-- ==== Sys2Proof/Machine/Operands.lean ====
section
/-! DEFINITION. The operands of requests and the bytes of replies: byte order and sign (R199, R203), the check of fields
in field order, and the reply payloads (R200). -/

namespace Sys2Proof.Machine

/-- A two-byte unsigned value, low byte first. -/
def u16 (a b : Byte) : Nat := a.toNat + 256 * b.toNat

/-- A two-byte signed value, low byte first. -/
def s16 (a b : Byte) : Int := if u16 a b < 32768 then (u16 a b : Int) else (u16 a b : Int) - 65536

/-- A four-byte unsigned value, low byte first. -/
def u32 (a b c d : Byte) : Nat := a.toNat + 256 * b.toNat + 65536 * c.toNat + 16777216 * d.toNat

/-- The n low bytes of a number, low byte first. -/
def le : Nat → Nat → List Byte
  | 0, _ => []
  | n + 1, v => BitVec.ofNat 8 v :: le n (v / 256)

/-- The n low bytes of a signed number in two's complement, low byte first. -/
def leInt (n : Nat) (v : Int) : List Byte := le n (v % (256 ^ n : Nat)).toNat

/-- The two-byte fields of a record in field order, signed where the sign list says so (R203). -/
def readFields : List Bool → List Byte → List Int
  | sg :: sgs, a :: b :: rest => (if sg then s16 a b else (u16 a b : Int)) :: readFields sgs rest
  | _, _ => []

/-- Whether a value lies in lo..hi. -/
def within (lo hi x : Int) : Bool := decide (lo ≤ x) && decide (x ≤ hi)

/-- The index of the first check that fails, counted from i. -/
def firstBad : Nat → List Bool → Option Nat
  | _, [] => none
  | i, ok :: rest => if ok then firstBad (i + 1) rest else some i

/-- A reply payload: the reason code and what follows it (R200). -/
abbrev Reply := List Byte

/-- OK with the result of the kind. -/
def replyOk (result : List Byte) : Reply := 0x00#8 :: result
/-- ACCEPTED. -/
def replyAccepted : Reply := [0x01#8]
/-- UNKNOWN. -/
def replyUnknown : Reply := [0x10#8]
/-- LENGTH. -/
def replyLength : Reply := [0x11#8]
/-- FIELD with the field index. -/
def replyField (i : Nat) : Reply := [0x12#8, BitVec.ofNat 8 i]
/-- MODE. -/
def replyMode : Reply := [0x13#8]
/-- BUSY. -/
def replyBusy : Reply := [0x14#8]
/-- PREREQUISITE. -/
def replyPrerequisite : Reply := [0x15#8]
/-- FULL with the position of the first record that does not fit. -/
def replyFull (p : Nat) : Reply := [0x16#8, BitVec.ofNat 8 p]
/-- ORDER with the position of the first record that fails, 0 where the rule names none. -/
def replyOrder (p : Nat) : Reply := [0x17#8, BitVec.ofNat 8 p]
/-- INCOMPLETE with the section id and the item number. -/
def replyIncomplete (sec item : Nat) : Reply := [0x18#8, BitVec.ofNat 8 sec, BitVec.ofNat 8 item]

end Sys2Proof.Machine
end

********

The task: Gather from the data above every line with the string "record".

Task answer:
/-- The two-byte fields of a record in field order, signed where the sign list says so (R203). -/
/-- FULL with the position of the first record that does not fit. -/
/-- ORDER with the position of the first record that fails, 0 where the rule names none. -/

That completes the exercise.